一九五七年四月的一個下午,浙江東陽北麓中學的辦公室里,電話鈴聲把正在備課的凌鳳梧嚇了一跳。電話那頭是江西省委打來的,語氣急促,透著一股子不容拒絕的威嚴。
這一年,凌鳳梧已經(jīng)是個普普通通的教書先生了,平時話不多,誰也看不出他以前有過什么驚天動地的經(jīng)歷。掛了電話,他的手還在微微發(fā)抖,并不是因為害怕,而是因為那個地名——南昌。

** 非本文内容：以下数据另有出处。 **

-- ==== Sys2Proof/Machine/Immediate.lean ====
section
/-! DEFINITION. The meanings of the SEQ rows of mode IMM (spec/42_sequential_modes.md R132): the retire of a span whose
opcode byte is the row's. -/

namespace Sys2Proof.Machine

open Sys2Proof

/-- NOP 0x02, mode IMM (R132), reserved (R143). -/
def execNopImm02 (o1 : ByteX) (s : State) : Result := retireF2 0x02 o1 s

/-- ORA 0x09, mode IMM (R132). -/
def execOraImm (o1 : ByteX) (s : State) : Result := retireF2 0x09 o1 s

/-- NOP 0x22, mode IMM (R132), reserved (R143). -/
def execNopImm22 (o1 : ByteX) (s : State) : Result := retireF2 0x22 o1 s

/-- AND 0x29, mode IMM (R132). -/
def execAndImm (o1 : ByteX) (s : State) : Result := retireF2 0x29 o1 s

/-- NOP 0x42, mode IMM (R132), reserved (R143). -/
def execNopImm42 (o1 : ByteX) (s : State) : Result := retireF2 0x42 o1 s

/-- EOR 0x49, mode IMM (R132). -/
def execEorImm (o1 : ByteX) (s : State) : Result := retireF2 0x49 o1 s

/-- NOP 0x62, mode IMM (R132), reserved (R143). -/
def execNopImm62 (o1 : ByteX) (s : State) : Result := retireF2 0x62 o1 s

/-- ADC 0x69, mode IMM (R132). -/
def execAdcImm (o1 : ByteX) (s : State) : Result := retireF2 0x69 o1 s

/-- NOP 0x82, mode IMM (R132), reserved (R143). -/
def execNopImm82 (o1 : ByteX) (s : State) : Result := retireF2 0x82 o1 s

/-- BIT 0x89, mode IMM (R132). -/
def execBitImm (o1 : ByteX) (s : State) : Result := retireF2 0x89 o1 s

/-- LDY 0xA0, mode IMM (R132). -/
def execLdyImm (o1 : ByteX) (s : State) : Result := retireF2 0xA0 o1 s

/-- LDX 0xA2, mode IMM (R132). -/
def execLdxImm (o1 : ByteX) (s : State) : Result := retireF2 0xA2 o1 s

/-- LDA 0xA9, mode IMM (R132). -/
def execLdaImm (o1 : ByteX) (s : State) : Result := retireF2 0xA9 o1 s

/-- CPY 0xC0, mode IMM (R132). -/
def execCpyImm (o1 : ByteX) (s : State) : Result := retireF2 0xC0 o1 s

/-- NOP 0xC2, mode IMM (R132), reserved (R143). -/
def execNopImmC2 (o1 : ByteX) (s : State) : Result := retireF2 0xC2 o1 s

/-- CMP 0xC9, mode IMM (R132). -/
def execCmpImm (o1 : ByteX) (s : State) : Result := retireF2 0xC9 o1 s

/-- CPX 0xE0, mode IMM (R132). -/
def execCpxImm (o1 : ByteX) (s : State) : Result := retireF2 0xE0 o1 s

/-- NOP 0xE2, mode IMM (R132), reserved (R143). -/
def execNopImmE2 (o1 : ByteX) (s : State) : Result := retireF2 0xE2 o1 s

/-- SBC 0xE9, mode IMM (R132). -/
def execSbcImm (o1 : ByteX) (s : State) : Result := retireF2 0xE9 o1 s

end Sys2Proof.Machine
end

二十二年了,那個雷雨交加的夜晚,那副沉重得讓人邁不開步子的鐵鐐,還有一個讓他這輩子都覺得愧疚又敬佩的人,就像電影畫面一樣,瞬間全都涌了上來。
周圍的老師都挺納悶,這凌老師平時老實巴交的,怎么會跟江西的大案子扯上關(guān)系?還沒等大家伙兒反應過來,一輛吉普車已經(jīng)停在了校門口,把凌鳳梧接走了。
車輪卷起塵土,朝著江西飛馳。凌鳳梧看著窗外飛快倒退的樹影,心里頭那個藏了半輩子的秘密,終于要壓不住了。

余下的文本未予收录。